干货--Hadoop自定义数据类型和自定义输入输出格式整合项目案例

正文开始前 ,先介绍几个概念

序列化
所谓序列化,是指将结构化对象转化为字节流,以便在网络上传输或写到磁盘进行永久存储。

反序列化
是指将字节流转回到结构化对象的逆过程

序列化在分布式数据处理的两个大领域经常出现:进程间通信和永久存储

在Hadoop中，系统中多个节点上进程间的通信是通过"远程过程调用"(remote procedure call,RPC)实现的。RPC协议将消息序列化成二进制流后发送到远程节点，远程节点接着将二进制流反序列化为原始消息

Hadoop使用了自己写的序列化格式 Writable ，它格式紧凑，速度快，但是它很难用Java以外的语言进行拓展或使用，因为Writable是Hadoop的核心，大多数MapReduce程序都会为键和值使用它

简单来说,RPC协议是让程序员可以调用远程计算机进程上的代码的一套工具

打个比方就是A通过网络调用B的某个进程方法

通信中的协议是由程序员自己规定的，比如你可以规定说当A向B发送数字1, B就打印hello hadoop, 并返回数字1给A, 如果发送数字2，B就打印hello world并发送数字2给A.
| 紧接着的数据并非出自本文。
/-! ### writeNat -/

@[simp] theorem writeNat_pending (a n v : Nat) : (s.writeNat a n v).pending = s.pending := rfl
@[simp] theorem writeNat_free (a n v : Nat) : (s.writeNat a n v).free = s.free := rfl
@[simp] theorem writeNat_out (a n v : Nat) : (s.writeNat a n v).out = s.out := rfl
@[simp] theorem writeNat_fuses (a n v : Nat) : (s.writeNat a n v).fuses = s.fuses := rfl
@[simp] theorem writeNat_flash (a n v : Nat) : (s.writeNat a n v).flash = s.flash := rfl
@[simp] theorem writeNat_clock (a n v : Nat) : (s.writeNat a n v).clock = s.clock := rfl
@[simp] theorem writeNat_dev (a n v : Nat) : (s.writeNat a n v).dev = s.dev := rfl
@[simp] theorem writeNat_host (a n v : Nat) : (s.writeNat a n v).host = s.host := rfl
@[simp] theorem writeNat_mbox (a n v : Nat) : (s.writeNat a n v).mbox = s.mbox := rfl
@[simp] theorem writeNat_doorbells (a n v : Nat) : (s.writeNat a n v).doorbells = s.doorbells := rfl
@[simp] theorem writeNat_err (a n v : Nat) : (s.writeNat a n v).err = s.err := rfl
@[simp] theorem writeNat_wall (a n v : Nat) : (s.writeNat a n v).wall = s.wall := rfl
@[simp] theorem writeNat_pool (a n v : Nat) : (s.writeNat a n v).pool = s.pool := rfl
@[simp] theorem writeNat_tensors (a n v : Nat) : (s.writeNat a n v).tensors = s.tensors := rfl
@[simp] theorem writeNat_reels (a n v : Nat) : (s.writeNat a n v).reels = s.reels := rfl
@[simp] theorem writeNat_streams (a n v : Nat) : (s.writeNat a n v).streams = s.streams := rfl
@[simp] theorem writeNat_opens (a n v : Nat) : (s.writeNat a n v).opens = s.opens := rfl
@[simp] theorem writeNat_arr (a n v : Nat) : (s.writeNat a n v).arr = s.arr := rfl
@[simp] theorem writeNat_seq (a n v : Nat) : (s.writeNat a n v).seq = s.seq := rfl
@[simp] theorem writeNat_dailies (a n v : Nat) : (s.writeNat a n v).dailies = s.dailies := rfl
@[simp] theorem writeNat_bench (a n v : Nat) : (s.writeNat a n v).bench = s.bench := rfl
@[simp] theorem writeNat_units (a n v : Nat) : (s.writeNat a n v).units = s.units := rfl
@[simp] theorem writeNat_motion (a n v : Nat) : (s.writeNat a n v).motion = s.motion := rfl
@[simp] theorem writeNat_chk (a n v : Nat) : (s.writeNat a n v).chk = s.chk := rfl
@[simp] theorem writeNat_ovl (a n v : Nat) : (s.writeNat a n v).ovl = s.ovl := rfl
@[simp] theorem writeNat_gates (a n v : Nat) : (s.writeNat a n v).gates = s.gates := rfl
@[simp] theorem writeNat_ports (a n v : Nat) : (s.writeNat a n v).ports = s.ports := rfl
@[simp] theorem writeNat_set (a n v : Nat) : (s.writeNat a n v).set = s.set := rfl
@[simp] theorem writeNat_fw (a n v : Nat) : (s.writeNat a n v).fw = s.fw := rfl
@[simp] theorem writeNat_inputs (a n v : Nat) : (s.writeNat a n v).inputs = s.inputs := rfl
@[simp] theorem writeNat_board (a n v : Nat) : (s.writeNat a n v).board = s.board := rfl
@[simp] theorem writeNat_tags (a n v : Nat) : (s.writeNat a n v).tags = s.tags := rfl
@[simp] theorem writeNat_jtag (a n v : Nat) : (s.writeNat a n v).jtag = s.jtag := rfl

/-! ### poisonRange -/

@[simp] theorem poisonRange_pending (a n : Nat) : (s.poisonRange a n).pending = s.pending := rfl
@[simp] theorem poisonRange_free (a n : Nat) : (s.poisonRange a n).free = s.free := rfl
@[simp] theorem poisonRange_out (a n : Nat) : (s.poisonRange a n).out = s.out := rfl
@[simp] theorem poisonRange_fuses (a n : Nat) : (s.poisonRange a n).fuses = s.fuses := rfl
@[simp] theorem poisonRange_flash (a n : Nat) : (s.poisonRange a n).flash = s.flash := rfl
@[simp] theorem poisonRange_clock (a n : Nat) : (s.poisonRange a n).clock = s.clock := rfl
@[simp] theorem poisonRange_dev (a n : Nat) : (s.poisonRange a n).dev = s.dev := rfl
@[simp] theorem poisonRange_host (a n : Nat) : (s.poisonRange a n).host = s.host := rfl
@[simp] theorem poisonRange_mbox (a n : Nat) : (s.poisonRange a n).mbox = s.mbox := rfl
@[simp] theorem poisonRange_doorbells (a n : Nat) : (s.poisonRange a n).doorbells = s.doorbells := rfl
@[simp] theorem poisonRange_err (a n : Nat) : (s.poisonRange a n).err = s.err := rfl
@[simp] theorem poisonRange_mem (a n : Nat) : (s.poisonRange a n).mem = s.mem := rfl
@[simp] theorem poisonRange_wall (a n : Nat) : (s.poisonRange a n).wall = s.wall := rfl
@[simp] theorem poisonRange_pool (a n : Nat) : (s.poisonRange a n).pool = s.pool := rfl
@[simp] theorem poisonRange_tensors (a n : Nat) : (s.poisonRange a n).tensors = s.tensors := rfl
@[simp] theorem poisonRange_reels (a n : Nat) : (s.poisonRange a n).reels = s.reels := rfl
@[simp] theorem poisonRange_streams (a n : Nat) : (s.poisonRange a n).streams = s.streams := rfl
@[simp] theorem poisonRange_opens (a n : Nat) : (s.poisonRange a n).opens = s.opens := rfl
@[simp] theorem poisonRange_arr (a n : Nat) : (s.poisonRange a n).arr = s.arr := rfl
@[simp] theorem poisonRange_seq (a n : Nat) : (s.poisonRange a n).seq = s.seq := rfl
@[simp] theorem poisonRange_dailies (a n : Nat) : (s.poisonRange a n).dailies = s.dailies := rfl
@[simp] theorem poisonRange_bench (a n : Nat) : (s.poisonRange a n).bench = s.bench := rfl
@[simp] theorem poisonRange_units (a n : Nat) : (s.poisonRange a n).units = s.units := rfl
@[simp] theorem poisonRange_motion (a n : Nat) : (s.poisonRange a n).motion = s.motion := rfl
@[simp] theorem poisonRange_chk (a n : Nat) : (s.poisonRange a n).chk = s.chk := rfl
@[simp] theorem poisonRange_ovl (a n : Nat) : (s.poisonRange a n).ovl = s.ovl := rfl
@[simp] theorem poisonRange_gates (a n : Nat) : (s.poisonRange a n).gates = s.gates := rfl
@[simp] theorem poisonRange_ports (a n : Nat) : (s.poisonRange a n).ports = s.ports := rfl
@[simp] theorem poisonRange_set (a n : Nat) : (s.poisonRange a n).set = s.set := rfl
@[simp] theorem poisonRange_fw (a n : Nat) : (s.poisonRange a n).fw = s.fw := rfl
@[simp] theorem poisonRange_inputs (a n : Nat) : (s.poisonRange a n).inputs = s.inputs := rfl
@[simp] theorem poisonRange_board (a n : Nat) : (s.poisonRange a n).board = s.board := rfl
@[simp] theorem poisonRange_tags (a n : Nat) : (s.poisonRange a n).tags = s.tags := rfl
@[simp] theorem poisonRange_jtag (a n : Nat) : (s.poisonRange a n).jtag = s.jtag := rfl

/-! ### flashWrite -/

@[simp] theorem flashWrite_pending (a : Nat) (b : List Byte) : (s.flashWrite a b).pending = s.pending := rfl
@[simp] theorem flashWrite_free (a : Nat) (b : List Byte) : (s.flashWrite a b).free = s.free := rfl
@[simp] theorem flashWrite_out (a : Nat) (b : List Byte) : (s.flashWrite a b).out = s.out := rfl
@[simp] theorem flashWrite_fuses (a : Nat) (b : List Byte) : (s.flashWrite a b).fuses = s.fuses := rfl
@[simp] theorem flashWrite_clock (a : Nat) (b : List Byte) : (s.flashWrite a b).clock = s.clock := rfl
@[simp] theorem flashWrite_dev (a : Nat) (b : List Byte) : (s.flashWrite a b).dev = s.dev := rfl
@[simp] theorem flashWrite_host (a : Nat) (b : List Byte) : (s.flashWrite a b).host = s.host := rfl
@[simp] theorem flashWrite_mbox (a : Nat) (b : List Byte) : (s.flashWrite a b).mbox = s.mbox := rfl
@[simp] theorem flashWrite_doorbells (a : Nat) (b : List Byte) : (s.flashWrite a b).doorbells = s.doorbells := rfl
@[simp] theorem flashWrite_err (a : Nat) (b : List Byte) : (s.flashWrite a b).err = s.err := rfl
@[simp] theorem flashWrite_mem (a : Nat) (b : List Byte) : (s.flashWrite a b).mem = s.mem := rfl
@[simp] theorem flashWrite_poison (a : Nat) (b : List Byte) : (s.flashWrite a b).poison = s.poison := rfl
@[simp] theorem flashWrite_wall (a : Nat) (b : List Byte) : (s.flashWrite a b).wall = s.wall := rfl
@[simp] theorem flashWrite_pool (a : Nat) (b : List Byte) : (s.flashWrite a b).pool = s.pool := rfl
@[simp] theorem flashWrite_tensors (a : Nat) (b : List Byte) : (s.flashWrite a b).tensors = s.tensors := rfl
@[simp] theorem flashWrite_reels (a : Nat) (b : List Byte) : (s.flashWrite a b).reels = s.reels := rfl
@[simp] theorem flashWrite_streams (a : Nat) (b : List Byte) : (s.flashWrite a b).streams = s.streams := rfl
@[simp] theorem flashWrite_opens (a : Nat) (b : List Byte) : (s.flashWrite a b).opens = s.opens := rfl
@[simp] theorem flashWrite_arr (a : Nat) (b : List Byte) : (s.flashWrite a b).arr = s.arr := rfl
@[simp] theorem flashWrite_seq (a : Nat) (b : List Byte) : (s.flashWrite a b).seq = s.seq := rfl
@[simp] theorem flashWrite_dailies (a : Nat) (b : List Byte) : (s.flashWrite a b).dailies = s.dailies := rfl
@[simp] theorem flashWrite_bench (a : Nat) (b : List Byte) : (s.flashWrite a b).bench = s.bench := rfl
@[simp] theorem flashWrite_units (a : Nat) (b : List Byte) : (s.flashWrite a b).units = s.units := rfl
@[simp] theorem flashWrite_motion (a : Nat) (b : List Byte) : (s.flashWrite a b).motion = s.motion := rfl
@[simp] theorem flashWrite_chk (a : Nat) (b : List Byte) : (s.flashWrite a b).chk = s.chk := rfl
@[simp] theorem flashWrite_ovl (a : Nat) (b : List Byte) : (s.flashWrite a b).ovl = s.ovl := rfl
@[simp] theorem flashWrite_gates (a : Nat) (b : List Byte) : (s.flashWrite a b).gates = s.gates := rfl
@[simp] theorem flashWrite_ports (a : Nat) (b : List Byte) : (s.flashWrite a b).ports = s.ports := rfl
@[simp] theorem flashWrite_set (a : Nat) (b : List Byte) : (s.flashWrite a b).set = s.set := rfl
@[simp] theorem flashWrite_fw (a : Nat) (b : List Byte) : (s.flashWrite a b).fw = s.fw := rfl
@[simp] theorem flashWrite_inputs (a : Nat) (b : List Byte) : (s.flashWrite a b).inputs = s.inputs := rfl
@[simp] theorem flashWrite_board (a : Nat) (b : List Byte) : (s.flashWrite a b).board = s.board := rfl
@[simp] theorem flashWrite_tags (a : Nat) (b : List Byte) : (s.flashWrite a b).tags = s.tags := rfl
@[simp] theorem flashWrite_jtag (a : Nat) (b : List Byte) : (s.flashWrite a b).jtag = s.jtag := rfl

/-! ### advanceTo -/

@[simp] theorem advanceTo_pending (x : Nat) : (s.advanceTo x).pending = s.pending := by unfold State.advanceTo; split <;> rfl
@[simp] theorem advanceTo_free (x : Nat) : (s.advanceTo x).free = s.free := by unfold State.advanceTo; split <;> rfl
@[simp] theorem advanceTo_out (x : Nat) : (s.advanceTo x).out = s.out := by unfold State.advanceTo; split <;> rfl
@[simp] theorem advanceTo_fuses (x : Nat) : (s.advanceTo x).fuses = s.fuses := by unfold State.advanceTo; split <;> rfl
@[simp] theorem advanceTo_flash (x : Nat) : (s.advanceTo x).flash = s.flash := by unfold State.advanceTo; split <;> rfl
@[simp] theorem advanceTo_dev (x : Nat) : (s.advanceTo x).dev = s.dev := by unfold State.advanceTo; split <;> rfl
@[simp] theorem advanceTo_host (x : Nat) : (s.advanceTo x).host = s.host := by unfold State.advanceTo; split <;> rfl
@[simp] theorem advanceTo_mbox (x : Nat) : (s.advanceTo x).mbox = s.mbox := by unfold State.advanceTo; split <;> rfl
@[simp] theorem advanceTo_doorbells (x : Nat) : (s.advanceTo x).doorbells = s.doorbells := by unfold State.advanceTo; split <;> rfl
@[simp] theorem advanceTo_err (x : Nat) : (s.advanceTo x).err = s.err := by unfold State.advanceTo; split <;> rfl
@[simp] theorem advanceTo_mem (x : Nat) : (s.advanceTo x).mem = s.mem := by unfold State.advanceTo; split <;> rfl
@[simp] theorem advanceTo_poison (x : Nat) : (s.advanceTo x).poison = s.poison := by unfold State.advanceTo; split <;> rfl
@[simp] theorem advanceTo_wall (x : Nat) : (s.advanceTo x).wall = s.wall := by unfold State.advanceTo; split <;> rfl
@[simp] theorem advanceTo_pool (x : Nat) : (s.advanceTo x).pool = s.pool := by unfold State.advanceTo; split <;> rfl
@[simp] theorem advanceTo_tensors (x : Nat) : (s.advanceTo x).tensors = s.tensors := by unfold State.advanceTo; split <;> rfl
@[simp] theorem advanceTo_reels (x : Nat) : (s.advanceTo x).reels = s.reels := by unfold State.advanceTo; split <;> rfl
@[simp] theorem advanceTo_streams (x : Nat) : (s.advanceTo x).streams = s.streams := by unfold State.advanceTo; split <;> rfl
@[simp] theorem advanceTo_opens (x : Nat) : (s.advanceTo x).opens = s.opens := by unfold State.advanceTo; split <;> rfl
@[simp] theorem advanceTo_arr (x : Nat) : (s.advanceTo x).arr = s.arr := by unfold State.advanceTo; split <;> rfl
@[simp] theorem advanceTo_seq (x : Nat) : (s.advanceTo x).seq = s.seq := by unfold State.advanceTo; split <;> rfl
@[simp] theorem advanceTo_dailies (x : Nat) : (s.advanceTo x).dailies = s.dailies := by unfold State.advanceTo; split <;> rfl
@[simp] theorem advanceTo_bench (x : Nat) : (s.advanceTo x).bench = s.bench := by unfold State.advanceTo; split <;> rfl
@[simp] theorem advanceTo_units (x : Nat) : (s.advanceTo x).units = s.units := by unfold State.advanceTo; split <;> rfl
@[simp] theorem advanceTo_motion (x : Nat) : (s.advanceTo x).motion = s.motion := by unfold State.advanceTo; split <;> rfl
@[simp] theorem advanceTo_chk (x : Nat) : (s.advanceTo x).chk = s.chk := by unfold State.advanceTo; split <;> rfl
@[simp] theorem advanceTo_ovl (x : Nat) : (s.advanceTo x).ovl = s.ovl := by unfold State.advanceTo; split <;> rfl
@[simp] theorem advanceTo_gates (x : Nat) : (s.advanceTo x).gates = s.gates := by unfold State.advanceTo; split <;> rfl
@[simp] theorem advanceTo_ports (x : Nat) : (s.advanceTo x).ports = s.ports := by unfold State.advanceTo; split <;> rfl
@[simp] theorem advanceTo_set (x : Nat) : (s.advanceTo x).set = s.set := by unfold State.advanceTo; split <;> rfl
@[simp] theorem advanceTo_fw (x : Nat) : (s.advanceTo x).fw = s.fw := by unfold State.advanceTo; split <;> rfl
@[simp] theorem advanceTo_inputs (x : Nat) : (s.advanceTo x).inputs = s.inputs := by unfold State.advanceTo; split <;> rfl
@[simp] theorem advanceTo_board (x : Nat) : (s.advanceTo x).board = s.board := by unfold State.advanceTo; split <;> rfl
@[simp] theorem advanceTo_tags (x : Nat) : (s.advanceTo x).tags = s.tags := by unfold State.advanceTo; split <;> rfl
@[simp] theorem advanceTo_jtag (x : Nat) : (s.advanceTo x).jtag = s.jtag := by unfold State.advanceTo; split <;> rfl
序列化------------>写 write(DataOutput out)

反序列化-------->读   readFields(DataInput in)

首先声明：我是基于Hadoop2.6.4版本

一. Hadoop内置的数据类型

BooleanWritable:标准布尔型数值

ByteWritable:单字节数值

DoubleWritable:双字节数值

FloatWritable:浮点数

IntWritable:整型数

LongWritable:长整型数

Text:使用UTF8格式存储的文本

NullWritable:当<key, value>中的key或value为空时使用

Hadoop中的数据类型都要实现Writable接口，以便用这些类型定义的数据可以被网络传输和文件存储。

二. 用户自定义数据类型的实现

     1.继承接口Writable,实现其方法write()和readFields(), 以便该数据能被序列化后完成网络传输或文件输入/输出；

     2.如果该数据需要作为主键key使用，或需要比较数值大小时，则需要实现WritalbeComparable接口,实现其方法write(),readFields(),CompareTo() 。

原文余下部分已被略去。